Radio Scarborough
- Scarborough; England;
- Broadcast area: Scarborough and surrounding area
- Frequency: 107.6 FM

Programming
- Format: Community radio

Ownership
- Owner: Radio Scarborough Limited

History
- First air date: 23 September 2021

Technical information
- ERP: 0.025 kW

Links
- Website: radioscarborough.com

= Radio Scarborough =

Community radio station in Scarborough, England

Radio Scarborough is a community radio station serving Scarborough and the surrounding area in North Yorkshire, England. It broadcasts on 107.6 FM and online.

The station is operated by Radio Scarborough Limited, a company limited by guarantee which was incorporated on 13 December 2012.

==History==

Radio Scarborough began as an internet-based community radio project. Radio Scarborough Limited was incorporated in December 2012.

The station began broadcasting online in 2013. In October of that year it received an £8,980 grant from the Big Lottery Fund through the Awards for All programme to support its running costs.

Radio Scarborough applied for a community radio FM licence during this period, but its initial application was unsuccessful.

The station continued broadcasting online and subsequently made a further application to Ofcom. In March 2020, Ofcom awarded Radio Scarborough a community radio licence to serve the town of Scarborough.

In making the award, Ofcom noted that the station had experience of internet broadcasting and had developed relationships with local organisations and charities. The proposed service was described as offering a mixture of music and speech programming aimed at the Scarborough community.

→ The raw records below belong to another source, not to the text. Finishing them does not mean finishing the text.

-- ==== Sys2Proof/Laws/Frame.lean ====
section
/-!
SUPPORT. Frames from the reporting operations' own, and their composition.
-/
namespace Sys2Proof.Machine

theorem reporting_of_not {a : Nat} (h : ¬ reporting a) : reportAddr a = false := by
  unfold reporting at h
  unfold reportAddr reportWrite
  simp only [Bool.or_eq_false_iff, beq_eq_false_iff_ne, ne_eq]
  omega

theorem Part.same_refl (m : Main) (p : Part) : p.same m m := by cases p <;> rfl

theorem Part.same_trans {a b c : Main} {p : Part} (h : p.same a b) (g : p.same b c) : p.same a c := by
  cases p <;> exact Eq.trans g h

theorem Frame.refl (regs : Nat → Prop) (parts : List Part) (m : Main) : Frame regs parts m m :=
  ⟨fun _ _ => rfl, fun p _ => p.same_refl m, List.suffix_refl _⟩

theorem Frame.trans {regs : Nat → Prop} {parts : List Part} {a b c : Main} (h : Frame regs parts a b) (g : Frame regs parts b c) :
    Frame regs parts a c :=
  ⟨fun x hx => (g.1 x hx).trans (h.1 x hx), fun p hp => Part.same_trans (h.2.1 p hp) (g.2.1 p hp), h.2.2.trans g.2.2⟩

theorem Frame.mono {r r' : Nat → Prop} {p p' : List Part} {a b : Main} (h : Frame r p a b) (hr : ∀ x, r x → r' x) (hp : p ⊆ p') :
    Frame r' p' a b :=
  ⟨fun x hx => h.1 x fun hr' => hx (hr x hr'), fun q hq => h.2.1 q fun hq' => hq (hp hq'), h.2.2⟩

/-- Reporting is within every frame that allows reports. -/
theorem Keeps.reports {m m' : Main} (h : Keeps m m') (regs : Nat → Prop) (parts : List Part) : Reports regs parts m m' := by
  refine ⟨fun a ha => h.word a (reporting_of_not fun hr => ha (Or.inr hr)), fun p hp => ?_, h.out⟩
  cases p
  case host => exact absurd (List.mem_cons_self ..) hp
  case log => exact absurd (List.mem_cons_of_mem _ (List.mem_cons_self ..)) hp
  case fuse => exact h.fuse
  case time => exact h.time
  case ylm => exact h.ylm
  case lanes => exact h.lanes
  case ctx => exact h.ctx
  case wav => exact h.wav
  case pur => exact h.pur
  case mir => exact h.mir
  case eav => exact h.eav
  case gbl => exact h.gbl
  case rdg => exact h.rdg
  case red => exact h.red
  case key => exact h.key
  case upd => exact h.upd
  case pwr => exact h.pwr

/-- A register write is within a frame that allows its address. -/
theorem Frame.setWord {regs : Nat → Prop} (parts : List Part) (m : Main) (a v : Nat) (h : regs a) : Frame regs parts m (m.setWord a v) :=
  ⟨fun x hx => Main.word_setWord_ne m v fun e => hx (e ▸ h), fun p _ => by cases p <;> rfl, List.suffix_refl _⟩

theorem Frame.put {regs : Nat → Prop} (parts : List Part) (m : Main) (f : Field) (v i : Nat) (h : regs (f.addr i)) :
    Frame regs parts m (m.put f v i) := Frame.setWord parts m _ _ h

theorem Frame.putBit {regs : Nat → Prop} (parts : List Part) (m : Main) (f : Field) (on : Bool) (i j : Nat) (h : regs (f.addr i)) :
    Frame regs parts m (m.putBit f on i j) := Frame.setWord parts m _ _ h

/-- Every block that reporting does not write stays as a report found it. -/
theorem Reports.trans {regs : Nat → Prop} {parts : List Part} {a b c : Main} (h : Reports regs parts a b) (g : Reports regs parts b c) :
    Reports regs parts a c := Frame.trans h g

end Sys2Proof.Machine
end

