theorem markJumped_jumped {m : Main} (h : switchAt m < m.course) : (markJumped m).bit F.YLM_ERR_SWITCH_JUMPED = true := by
  unfold markJumped
  rw [if_pos h, Main.bit_putBit m F.YLM_ERR_SWITCH_JUMPED true 0 0 0 (by decide) (by decide), if_pos rfl]

/-- The bank that ran is PREVIOUS. -/
def leaveRun (old : Option (Fin 2)) (m : Main) : Main :=
  match old with
  | some r => if bankState m r = Bk.running ∨ bankState m r = Bk.probation then setBank r Bk.previous m else m
  | none => m

theorem within_leaveRun (old : Option (Fin 2)) (m : Main) : Within stateWords [] [] m (leaveRun old m) := by
  unfold leaveRun
  split
  · next r => exact Within.ite _ (within_setBank r.isLt _ m) (Within.refl _ _ _ _)
  · exact Within.refl _ _ _ _

theorem leaveRun_previous {m : Main} {r : Fin 2} (h : bankState m r = Bk.running ∨ bankState m r = Bk.probation) :
    bankState (leaveRun (some r) m) r = Bk.previous := by
  have hmove : leaveRun (some r) m = setBank r Bk.previous m := if_pos h
  rw [hmove]
  exact bankState_setBank_same _ _ (by decide)

/-- The banks and the probation of a switch to bank `k`. -/
def switchBanks (k : Nat) (m : Main) : Main :=
  (setBank k Bk.probation (leaveRun m.ylm.run (markJumped m))).put F.YLM_PROBATION_REMAIN (Hdr.probation (bankOf m k).img)

/-- What the executor notes of a switch to bank `k`, from the bundle `old`. -/
def switchRun (k : Nat) (old : Option (Fin 2)) (m : Main) : Main := { m with ylm := { m.ylm with
  run := some (bankFin k), idle := old.map fun r => (r, true), pairConf := false, armNoPlan := false,
  oldCourses := if old.isSome then m.ylm.sinceSwitch else 0, sinceSwitch := 0 } }

/-- A switch to bank `k`, before the executor's state. -/
def switched (k : Nat) (m : Main) : Main :=
  epochEdge (runEpoch m) k 0 (loadPlan (bankOf m k).img m.ylm.run.isSome (switchRun k m.ylm.run (switchBanks k m)))

theorem epochSwitch_due {m : Main} {k : Nat} (hk : bankIn m Bk.armed = some k) (hd : switchDue m m.course = true) :
    epochSwitch m = if m.exec == Ex.noPlan then listenStep (setExec Ex.loading (switched k m)) else switched k m := by
  unfold epochSwitch
  rw [hk]
  dsimp only
  rw [if_neg (by simp [hd])]
  rfl

theorem epochSwitch_undue {m : Main} (h : ∀ k, bankIn m Bk.armed = some k → switchDue m m.course = false) : epochSwitch m = m := by
  unfold epochSwitch
  split
  · rfl
  · next k hk => exact if_pos (by simp [h k hk])

theorem within_remain (v : Nat) (m : Main) : Within stateWords [] [] m (m.put F.YLM_PROBATION_REMAIN v) :=
  Within.put m F.YLM_PROBATION_REMAIN v Nat.one_pos
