-- ==== Sys2Proof/Machine/SyncReset.lean ====
section
/-! DEFINITION. The synchronization and reset controller (41_sync_reset). -/

namespace Sys2Proof.Machine

/-- RESET_TARGET (R120): allowed in every `TS`. -/
def execResetTarget (s : State) : Host.Outcome State Fault Refusal :=
  let s1 := dly .resetHold (assertLine .reset (accept s))
  let s2 := dly .resetSettle (releaseLine .reset s1)
  .next (returnOk none (setTs .reset s2))

/-- `((WIN << 1) | b) mod 2^SYNC_RESP_W` (R122). -/
def slide (width : Nat) (win : Word) (b : Bool) : Word := ((pushBit win b).setWidth width).setWidth 32

/-- A full window equal to `SYNC_RESPONSE` (R122, R123: no match is tested before `CYC = SYNC_RESP_W`). -/
def windowMatches (s : State) : Bool :=
  decide (s.cfg.syncResponse.width ≤ s.cyc) && s.win == s.cfg.syncResponse.value.setWidth 32

/-- One cycle of the acknowledgement window (R122): one sampled pulse, the window slides, `CYC` counts. -/
def huntCycle (s : State) : State :=
  let p := pulseSample s
  { p.2 with win := slide p.2.cfg.syncResponse.width p.2.win p.1, cyc := p.2.cyc + 1 }

/-- The acknowledgement window with `left` cycles still allowed: did a cycle match (R122)? The earliest match ends
it (R123). -/
def hunt : Nat → State → Bool × State
  | 0, s => (false, s)
  | left + 1, s =>
    let t := huntCycle s
    if windowMatches t then (true, t) else hunt left t

/-- BKPT pulse and sync pattern, then DSI at 0 for the acknowledgement window (R122, R124). -/
def syncStimulus (s : State) : State :=
  let s1 := releaseLine .bkpt (dly .bkptHold (assertLine .bkpt s))
  let s2 := shiftOut s1.cfg.syncPattern s1
  { dly .setup (wr .dsi false s2) with win := 0, cyc := 0 }

/-- SYNC (R122). -/
def execSync (s : State) : Host.Outcome State Fault Refusal :=
  let s0 := accept s
  if s0.ts ≠ .reset then .next (raise .stateError .none s0)
  else
    let h := hunt s0.cfg.syncMaxCycles (syncStimulus s0)
    if h.1 then .next (returnOk none (setTs .synchronized h.2))
    else .next (raise .synchronizationError .none h.2)

/-- What ENTER_DEBUG makes of the framer's answer (R125, R126). -/
def enterDebugResult (r : FramerRet × State) : State :=
  match r.1 with
  | .data d =>
    if d = ⟨16, r.2.cfg.enterAck⟩ then returnOk none (setTs .debugMode r.2)
    else raiseWith .debugModeEntryError .refused (d.value.setWidth 32) r.2
  | .timeout => raise .debugModeEntryError .commandTimeout r.2
  | .nothing => r.2
  | .response _ => r.2

/-- ENTER_DEBUG (R125). A time-out leaves `TS` at Synchronized (90_conflicts C2). -/
def execEnterDebug (s : State) : Host.Outcome State Fault Refusal :=
  let s0 := accept s
  if s0.ts ≠ .synchronized then .next (raise .stateError .none s0)
  else .next (enterDebugResult (sendCommand .enterDebug s0))

/-- DISCONNECT (R127): no events. -/
def execDisconnect (s : State) : Host.Outcome State Fault Refusal :=
  .next (returnOk none (setTs .unknown (accept s)))

end Sys2Proof.Machine
end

Radio Scarborough subsequently began broadcasting on 107.6 FM, alongside its existing online service.

==Programming and organisation==

Radio Scarborough operates as a not-for-profit community station and is staffed by volunteers.

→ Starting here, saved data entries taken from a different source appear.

/-- What 00_scope R9 says of the command words of a well-formed configuration: no two of the six sets meet. -/
structure WordsApart (c : Config) : Prop where
  readFits  : IndexFits c c.opcReadReg
  writeFits : IndexFits c c.opcWriteReg
  plain     : c.plainWords.Nodup
  notRead   : ∀ w ∈ c.plainWords, ¬ IsRegWordOf c c.opcReadReg w
  notWrite  : ∀ w ∈ c.plainWords, ¬ IsRegWordOf c c.opcWriteReg w
  oneReg    : ∀ w, ¬ (IsRegWordOf c c.opcReadReg w ∧ IsRegWordOf c c.opcWriteReg w)

theorem wordsApart_of_wf {c : Config} (h : c.wf = true) : WordsApart c := by
  obtain ⟨⟨-, hwidth, hpos, hcount⟩, ⟨hr0, hw0⟩, ⟨hplain, hreg, hne⟩, -⟩ := (wf_iff c).1 h
  have hread : IndexFits c c.opcReadReg := ⟨hwidth, hcount, hr0⟩
  have hwrite : IndexFits c c.opcWriteReg := ⟨hwidth, hcount, hw0⟩
  refine ⟨hread, hwrite, hplain, fun w hw => ?_, fun w hw => ?_, (regWords_disjoint_iff hread hwrite hpos).2 hne⟩
  all_goals
    have hboth := List.all_eq_true.1 hreg w hw
    rw [Bool.and_eq_true, Bool.not_eq_true', Bool.not_eq_true'] at hboth
  · rw [← isRegWord_iff hread, hboth.1]; exact Bool.false_ne_true
  · rw [← isRegWord_iff hwrite, hboth.2]; exact Bool.false_ne_true

/-- The class of a command's word. -/
def classOf : Command → WordClass
  | .readMem32 _ => .readMem32
  | .writeMem32 _ _ => .writeMem32
  | .readReg i => .readReg i
  | .writeReg i _ => .writeReg i
  | .enterDebug => .enterDebug
  | .poll => .poll

/-- A word that is none of the four plain ones is looked up among the register words. -/
theorem classify_of_not_plain {c : Config} {w : CmdWord} (h : w ∉ c.plainWords) :
    classify c w =
      if hasOpcode c c.opcReadReg w then .readReg (wordIndex c w)
      else if hasOpcode c c.opcWriteReg w then .writeReg (wordIndex c w) else .unknown := by
  simp only [Config.plainWords, List.mem_cons, List.not_mem_nil, or_false, not_or] at h
  obtain ⟨h1, h2, h3, h4⟩ := h
  rw [classify, if_neg h1, if_neg h2, if_neg h3, if_neg h4]

/-- A well-formed command's word is read as its own class (30_encoding R71, R72, R86). -/
theorem classify_commandWord {c : Config} (hc : WordsApart c) {cmd : Command} (h : cmd.toInstr.wf c = true) :
    classify c (commandWord c cmd) = classOf cmd := by
  have hplain := hc.plain
  simp only [Config.plainWords, List.nodup_cons, List.mem_cons, List.not_mem_nil, or_false, not_or, not_false_eq_true,
    List.nodup_nil, and_true] at hplain
  obtain ⟨⟨hrw, hre, hrp⟩, ⟨hwe, hwp⟩, hep⟩ := hplain
  cases cmd with
  | readMem32 a => simp [classify, commandWord, classOf]
  | writeMem32 a d => simp [classify, commandWord, classOf, Ne.symm hrw]
  | enterDebug => simp [classify, commandWord, classOf, Ne.symm hre, Ne.symm hwe]
  | poll => simp [classify, commandWord, classOf, Ne.symm hrp, Ne.symm hwp, Ne.symm hep]
  | readReg i =>
    have hi : i.toNat < c.regCount := of_decide_eq_true h
    have hreg := isRegWordOf_index (opc := c.opcReadReg) hi
    rw [commandWord, classify_of_not_plain (fun hp => hc.notRead _ hp hreg),
      if_pos ((hasOpcode_iff hc.readFits).2 hreg), wordIndex_or hc.readFits hi, classOf]
  | writeReg i d =>
    have hi : i.toNat < c.regCount := of_decide_eq_true h
    have hreg := isRegWordOf_index (opc := c.opcWriteReg) hi
    have hnot : ¬ hasOpcode c c.opcReadReg (c.opcWriteReg ||| i.setWidth 16) = true := by
      rw [hasOpcode_iff hc.readFits]
      exact fun hr => hc.oneReg _ ⟨hr, hreg⟩
    rw [commandWord, classify_of_not_plain (fun hp => hc.notWrite _ hp hreg), if_neg hnot,
      if_pos ((hasOpcode_iff hc.writeFits).2 hreg), wordIndex_or hc.writeFits hi, classOf]

/-- What a word of each class is. -/
inductive Classified (c : Config) (w : CmdWord) : WordClass → Prop
  | readMem32 (h : w = c.opcReadMem32) : Classified c w .readMem32
  | writeMem32 (h : w = c.opcWriteMem32) : Classified c w .writeMem32
  | enterDebug (h : w = c.opcEnterDebug) : Classified c w .enterDebug
  | poll (h : w = c.opcPoll) : Classified c w .poll
  | readReg (i : Word) (hi : i.toNat < c.regCount) (h : w = c.opcReadReg ||| i.setWidth 16) :
      Classified c w (.readReg i)
  | writeReg (i : Word) (hi : i.toNat < c.regCount) (h : w = c.opcWriteReg ||| i.setWidth 16) :
      Classified c w (.writeReg i)
  | unknown : Classified c w .unknown

theorem classified_classify {c : Config} (hc : WordsApart c) (w : CmdWord) : Classified c w (classify c w) := by
  unfold classify
  split
  next h => exact .readMem32 h
  split
  next h => exact .writeMem32 h
  split
  next h => exact .enterDebug h
  split
  next h => exact .poll h
  split
  next h =>
    obtain ⟨hw, hi⟩ := or_wordIndex hc.readFits ((hasOpcode_iff hc.readFits).1 h)
    exact .readReg _ hi hw.symm
  split
  next h =>
    obtain ⟨hw, hi⟩ := or_wordIndex hc.writeFits ((hasOpcode_iff hc.writeFits).1 h)
    exact .writeReg _ hi hw.symm
  next => exact .unknown

/-! #### Frames -/

theorem encode_toInstr (c : Config) (cmd : Command) : encode c cmd.toInstr = .frame (frameBits c cmd) := by
  cases cmd <;> rfl

/-- A frame of a well-formed command is read as that command, and what follows it is left over (30_encoding R76,
R80). -/
theorem decodeFrame_frameBits {c : Config} (hc : c.wf = true) {cmd : Command} (h : cmd.toInstr.wf c = true)
    (rest : List Bool) : decodeFrame c (frameBits c cmd ++ rest) = .instr cmd.toInstr rest := by
  rw [frameBits_eq, List.append_assoc]
  simp only [decodeFrame, takeField_wireBits, classify_commandWord (wordsApart_of_wf hc) h]
  cases cmd with
  | readMem32 a =>
    have ha : a.toNat % 4 = 0 := of_decide_eq_true h
    simp [classOf, operands, takeField_wireBits, ha, Command.toInstr]
  | writeMem32 a d =>
    have ha : a.toNat % 4 = 0 := of_decide_eq_true h
    simp [classOf, operands, takeField_wireBits, ha, Command.toInstr]
  | writeReg i d => simp [classOf, operands, takeField_wireBits, Command.toInstr]
  | readReg i | enterDebug | poll => simp [classOf, operands, Command.toInstr]

/-- A command's word and then its operand fields are its frame. -/
theorem frameBits_of_fields {c : Config} {cmd : Command} {w : CmdWord} {bits rest : List Bool}
    (hw : w = commandWord c cmd) (ho : bits = (operands cmd).flatMap (fun v => wireBits ⟨32, v⟩) ++ rest) :
    wireBits ⟨16, w⟩ ++ bits = frameBits c cmd ++ rest := by
  rw [hw, ho, frameBits_eq, List.append_assoc]

/-- What the frame decoder reads is a well-formed command, whose frame stands before the bits left over. -/
theorem decodeFrame_instr {c : Config} (hc : c.wf = true) {bits rest : List Bool} {i : Instr}
    (h : decodeFrame c bits = .instr i rest) :
    ∃ cmd : Command, i = cmd.toInstr ∧ i.wf c = true ∧ bits = frameBits c cmd ++ rest := by
  unfold decodeFrame at h
  split at h
  next => cases h
  next w bits1 hword =>
    rw [takeField_some hword]
    have hclass := classified_classify (wordsApart_of_wf hc) w
    generalize classify c w = k at h hclass
    cases hclass with
    | unknown => cases h
    | enterDebug hw => cases h; exact ⟨.enterDebug, rfl, rfl, frameBits_of_fields hw rfl⟩
    | poll hw => cases h; exact ⟨.poll, rfl, rfl, frameBits_of_fields hw rfl⟩
    | readReg r hr hw => cases h; exact ⟨.readReg r, rfl, decide_eq_true hr, frameBits_of_fields hw rfl⟩
    | writeReg r hr hw =>
      dsimp only at h
      split at h
      next => cases h
      next d _ hd =>
        cases h
        have ho := takeField_some hd
        exact ⟨.writeReg r d, rfl, decide_eq_true hr, frameBits_of_fields hw (by simpa [operands] using ho)⟩
    | readMem32 hw =>
      dsimp only at h
      split at h
      next => cases h
      next a _ ha =>
        split at h <;> cases h
        next halign =>
          have ho := takeField_some ha
          exact ⟨.readMem32 a, rfl, decide_eq_true halign, frameBits_of_fields hw (by simpa [operands] using ho)⟩
    | writeMem32 hw =>
      dsimp only at h
      split at h
      next => cases h
      next a _ ha =>
        split at h
        next => cases h
        next d _ hd =>
          split at h <;> cases h
          next halign =>
            have ho := takeField_some ha
            rw [takeField_some hd] at ho
            exact ⟨.writeMem32 a d, rfl, decide_eq_true halign, frameBits_of_fields hw (by simpa [operands] using ho)⟩

/-- Settles O1: a host operation by its tag, a wire command by `decodeFrame_frameBits` with nothing after its frame. -/
theorem decodeAnswersEncode : Obligations.DecodeAnswersEncode := by
  unfold Obligations.DecodeAnswersEncode
  intro c i hc hi
  have command (cmd : Command) (h : cmd.toInstr.wf c = true) :
      decode c (encode c cmd.toInstr) = .instr cmd.toInstr [] := by
    rw [encode_toInstr, decode, ← List.append_nil (frameBits c cmd)]
    exact decodeFrame_frameBits hc h []
  cases i with
  | resetTarget | sync | enterDebug | readMem32 | writeMem32 | readReg | writeReg | disconnect => rfl
  | cmdReadMem32 a => exact command (.readMem32 a) hi
  | cmdWriteMem32 a d => exact command (.writeMem32 a d) hi
  | cmdReadReg r => exact command (.readReg r) hi
  | cmdWriteReg r d => exact command (.writeReg r d) hi
  | cmdEnterDebug => exact command .enterDebug hi
  | cmdPoll => exact command .poll hi

/-- Settles O2, from the one lemma that says what the frame decoder reads. -/
theorem decodedFrameIsItsEncoding : Obligations.DecodedFrameIsItsEncoding := by
  unfold Obligations.DecodedFrameIsItsEncoding
  intro c bits rest i hc h
  obtain ⟨cmd, rfl, hwf, hbits⟩ := decodeFrame_instr hc h
  exact ⟨hwf, _, encode_toInstr c cmd, hbits⟩

end Sys2Proof.Machine

/-! ### What the target takes in an access -/

namespace Sys2Proof.Machine

/-- A frame's events are those of its bits, one after the other (30_encoding R74). -/
theorem frameEvents_eq (c : Config) (cmd : Command) : frameEvents c cmd = (frameBits c cmd).flatMap bitEvents := by
  rw [frameEvents, frameBits, List.flatMap_assoc]
  rfl

/-- Bits sent are taken in order, and the target goes on from DSCLK low (40_bit_engine R105, R108). -/
theorem sampledAtRise_flatMap_bitEvents_append (bits : List Bool) (dsi : Bool) (es : List Event) :
    sampledAtRise dsi false (bits.flatMap bitEvents ++ es) = bits ++ sampledAtRise (bits.getLastD dsi) false es := by
  induction bits generalizing dsi with
  | nil => rfl
  | cons b bits ih =>
    rw [List.flatMap_cons, List.append_assoc, sampledAtRise_bitEvents, ih, List.getLastD_cons, List.cons_append]

/-- The events that start with a command's frame make the target take the frame's bits first. -/
theorem targetSees_frame {s t : State} {cmd : Command} {es : List Event} (hlow : s.lvDsclk = false)
    (h : t.trace = (frameEvents s.cfg cmd ++ es).reverse ++ s.trace) :
    targetSees s t = frameBits s.cfg cmd ++ sampledAtRise ((frameBits s.cfg cmd).getLastD s.lvDsi) false es := by
  rw [targetSees, opTrace_of_trace h, hlow, frameEvents_eq, sampledAtRise_flatMap_bitEvents_append]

Its output includes music, speech programming, local information and programmes produced by local presenters. The station describes its musical output as covering a wide range of genres rather than concentrating solely on current chart music.

The station also provides opportunities for members of the local community to become involved in broadcasting and radio production.

Radio Scarborough's studios are based at the YMCA on St Thomas Street in Scarborough. The station states that its FM transmitter is located at Oliver's Mount.

Its FM service is intended principally for Scarborough, with reception also reported by the station in surrounding areas including Filey, Hunmanby and Robin Hood's Bay.

==Regulation==

Radio Scarborough's community radio licence is issued and regulated by Ofcom.

In February 2023, Ofcom found the station in breach of its licence conditions after reviewing its output from 22 to 28 August 2022. Ofcom concluded that Radio Scarborough had failed to meet requirements to provide 84 hours of original output each week and locally produced programming at all times.

Radio Scarborough subsequently applied to Ofcom to amend its Key Commitments, with a request submitted in August 2023.

Ofcom later granted the station a five-year licence renewal, extending its community radio licence until 21 September 2031.